Mary, Queen of Scots
Did she write the Casket Letters? These were letters supposedly written by Mary to Lord Bothwell (whom she would later marry) showing her complicity in the murder of her second husband, Lord Darnley. No one knows if she was the author.

Jack the Ripper
Who was he? Theories have risen over the years, but the definitive answer has never been found.

Do you have a favourite historical mystery?


  1. I don't have a favorite, but like you, I love historical fiction and history in general. It's what I love so much about traveling in Europe. I get to see so much of it. When we went to Glastonbury, it is supposedly the sight of King Arthur's grave. Who's there if he didn't exist?

  2. Karen; Who knows? So much of King Arthur's story is legend and not based on factual history. This is why so many books are still being written giving new theories on who he really was - if he existed at all.

  3. All exciting mysteries here. I find mysteries everywhere.

  4. The King Arthur story/legend/myth, whatever is was or is a combination of has always fascinated me.

  5. Carol; Good for you! My biggest mysteries are "what's for dinner?" and "what did the cat just throw up?"

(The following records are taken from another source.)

-- ==== Sys2Proof/Safety.lean ====
section
/-! DEFINITION. The words claims are stated in: the invariant of spec/10_state.md R24 with the legal parameters of
00_scope.md R10, ports that answer, and what a packet is to a channel. -/

namespace Sys2Proof.Machine

/-- The invariant of one channel between transactions (R24 a to d, R22's ranges of EXPECTED and WOFF): and ACC holds exactly the
bytes below WOFF, which the current PES wrote (R27). -/
abbrev Channel.Inv (cap : Word) (ch : Channel) : Prop :=
  ch.acc.map Prod.fst = List.range ch.woff.toNat ∧
  ch.woff.toNat ≤ cap.toNat ∧
  ch.expected.toNat ≤ 65535 ∧
  (ch.state = .idle → ch.woff = 0 ∧ ch.bounded = false ∧ ch.expected = 0) ∧
  (ch.state = .assembling → ch.bounded = true → ch.woff.toNat < ch.expected.toNat) ∧
  (ch.state = .assembling → ch.bounded = false → ch.expected = 0) ∧
  (ch.fatal = true → ch.state = .idle)

/-- The parameters are legal (R10): 1 to 16 channels, and a buffer of 65535 bytes or more (its upper bound 2^32 - 1 is its
type's). -/
abbrev State.Legal (s : State) : Prop :=
  1 ≤ s.lanes.length ∧ s.lanes.length ≤ 16 ∧ 65535 ≤ s.accCapacity.toNat

/-- The machine's invariant: legal parameters, and the invariant of every channel. -/
abbrev State.Inv (s : State) : Prop := s.Legal ∧ ∀ l ∈ s.lanes, l.ch.Inv s.accCapacity

/-- The sink answers every call the lane lists (70_reset_and_hazards.md R297). -/
abbrev Lane.SinkAnswers (l : Lane) : Prop := ∀ r ∈ l.replies, r.isSome = true

/-- The event consumer takes the next record (R298). -/
abbrev Lane.EventTaken (l : Lane) : Prop := l.eventRoom ≠ some 0

/-- The host keeps its duties R297 and R298 for the next command: every port answers. -/
abbrev State.PortsAnswer (s : State) : Prop := ∀ l ∈ s.lanes, l.SinkAnswers ∧ l.EventTaken

end Sys2Proof.Machine

namespace Sys2Proof

open Machine

/-- The continuity counter of a packet. -/
def Packet.cc (p : Packet) : BitVec 4 := (hdrDecode p).cc

/-- The payload geometry of a packet (41_adaptation_field.md R126). -/
def Packet.geometry (p : Packet) : Geometry := Machine.geometry (hdrDecode p) (afDecode p (hdrDecode p))

/-- The payload region `P[off..188]`. -/
def Packet.payload (p : Packet) : List Byte := p.slice p.geometry.off 188

/-- A start packet: S = 1 and a payload (00_scope.md R19). -/
abbrev Packet.IsStart (p : Packet) : Prop := p.geometry.err = false ∧ p.pusi = true ∧ 0 < p.geometry.plen

/-- A continuation packet: S = 0 and a payload (R19). -/
abbrev Packet.IsContinuation (p : Packet) : Prop := p.geometry.err = false ∧ p.pusi = false ∧ 0 < p.geometry.plen

/-- The PES header of a start packet (42_pes_header.md R140). -/
def Packet.pes (p : Packet) : PesDecode := pesDecode p p.geometry.off p.geometry.plen

/-- The elementary bytes of a start packet, `P[off + hs .. 188]` (42_pes_header.md R146). -/
def Packet.elementary (p : Packet) : List Byte := p.slice (p.geometry.off + p.pes.hs) 188

/-- The event record of a packet on channel `c` (43_assembler.md R194). -/
def Packet.event (p : Packet) (c : Nat) (idx : Word) (r : Result) (fl : BitVec 12) (pes : Option PesTriple) :
    EventRec := mkEvent c idx (hdrDecode p) (afDecode p (hdrDecode p)) r fl pes

end Sys2Proof

namespace Sys2Proof.Machine

/-- The packet passes both gates of a channel (43_assembler.md R173, R174). -/
abbrev Channel.Takes (p : Packet) (ch : Channel) : Prop :=
  ch.en = true ∧ p.pid = ch.targetPid ∧ ch.fatal = false

/-- The packet's continuity counter follows the channel's last one, or there is none (R176: "(H.cc - CH[c].LAST_CC) mod 16 = 1",
mod the non-negative remainder). -/
abbrev Channel.InSequence (cc : BitVec 4) (ch : Channel) : Prop :=
  ch.ccValid = true → ((cc.toNat : Int) - (ch.lastCc.toNat : Int)) % 16 = 1

/-- PES_CHECK accepts the header (42_pes_header.md R150): it lies in the packet, a declared length covers it, and the start code is
right or the policy is PROPAGATE. -/
abbrev PesDecode.Accepted (policy : MalformedPolicy) (d : PesDecode) : Prop :=
  d.trunc = false ∧ (d.len ≠ 0 → d.hs ≤ d.len.toNat + 6) ∧ (d.startCode = 1 ∨ policy = .propagate)

/-- The flag vector of a set of flags (30_encoding.md R85). -/
def flagVec (flags : List Flag) : BitVec 12 := flags.foldl setFlag 0

/-- The flags of an accepted header: F_PREFIX when the start code is bad (R150). -/
def PesDecode.acceptFlags (d : PesDecode) : List Flag := if d.startCode = 1 then [] else [.badStartCode]

/-- The new PES of an accepted start packet (R187), ACC set apart. -/
def Channel.started (p : Packet) (r : Result) (fl : BitVec 12) (acc : Memory) (ch : Channel) : Channel where
  targetPid := ch.targetPid
  en := ch.en
  malformedPolicy := ch.malformedPolicy
  shutdownPolicy := ch.shutdownPolicy
  state := .assembling
  bounded := decide (p.pes.len ≠ 0)
  expected := BitVec.ofNat 32 (if p.pes.len = 0 then 0 else p.pes.len.toNat + 6 - p.pes.hs)
  woff := BitVec.ofNat 32 (p.geometry.plen - p.pes.hs)
  ccValid := true
  lastCc := p.cc
  fatal := ch.fatal
  pesSid := p.pes.sid
  pesLen := p.pes.len
  pesHdl := p.pes.hdl
  lastResult := r
  lastFlags := fl
  acc := acc

/-- What every packet that passes the gates leaves in a channel: the counter (R178) and the last result and flags (R194). -/
def Channel.reported (cc : BitVec 4) (r : Result) (fl : BitVec 12) (ch : Channel) : Channel :=
  { ch with lastCc := cc, ccValid := true, lastResult := r, lastFlags := fl }

/-- The channel takes a sequence of packets one after another, packet k with index `idx + k` (43_assembler.md R198). -/
def absorbSeq (cap : Word) (c : Nat) (idx : Word) (packets : List Packet) (l : Lane) : Except Fault Lane :=
  match packets with
  | [] => .ok l
  | p :: rest =>
    match absorbLane cap idx p c l with
    | .error f => .error f
    | .ok l' => absorbSeq cap c (idx + 1) rest l'

/-- The continuity counters of a sequence rise by 1 modulo 16 from `cc` on (R177). -/
def ccChain (cc : BitVec 4) (packets : List Packet) : Prop :=
  match packets with
  | [] => True
  | p :: rest => p.cc = cc + 1 ∧ ccChain p.cc rest

/-- An ABSORB of `p` took `s` to `t` (R171): every channel has processed the packet and emitted one record, the packet index has
moved on by one, the command has answered OK, and nothing else of the machine has changed. -/
abbrev AbsorbsTo (s : State) (p : Packet) (t : State) : Prop :=
  t.accCapacity = s.accCapacity ∧ t.hostIn = s.hostIn ∧ t.pktIndex = s.pktIndex + 1 ∧
  t.responses = s.responses ++ [{ status := 0, data := none }] ∧ t.lanes.length = s.lanes.length ∧
  ∀ (c : Nat) (l : Lane), s.lanes[c]? = some l →
    ∃ l', t.lanes[c]? = some l' ∧ absorbLane s.accCapacity s.pktIndex p c l = .ok l' ∧
      l'.events.length = l.events.length + 1

end Sys2Proof.Machine
end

    Old Silly: I think its enduring fascination is that there's something in the story for everyone. I know many fans as well.

  6. Elspeth - Oooh, those are all wonderful mysteries to ponder; they really are. You've actually mentioned two of my favorites: King Arthur and Mary, Queen of Scots. Both of them intrigue me. Jack the Ripper is an interesting one, too... always, interesting "food for thought." Oh, and what about those stories of Robin Hood. How accurate are they? Did he really exist?

  7. Margot; I thought about adding Robin Hood to the mix- another fascinating mystery. His legend similar to King Arthur's in many ways. Coincidence?

  8. I always liked the "what happened to the Ninth Legion mystery" except these days it seems it was probably not wiped out in Britain at all.

  9. I liked Atlantis and the Lost Colony. :) But they're not English mysteries!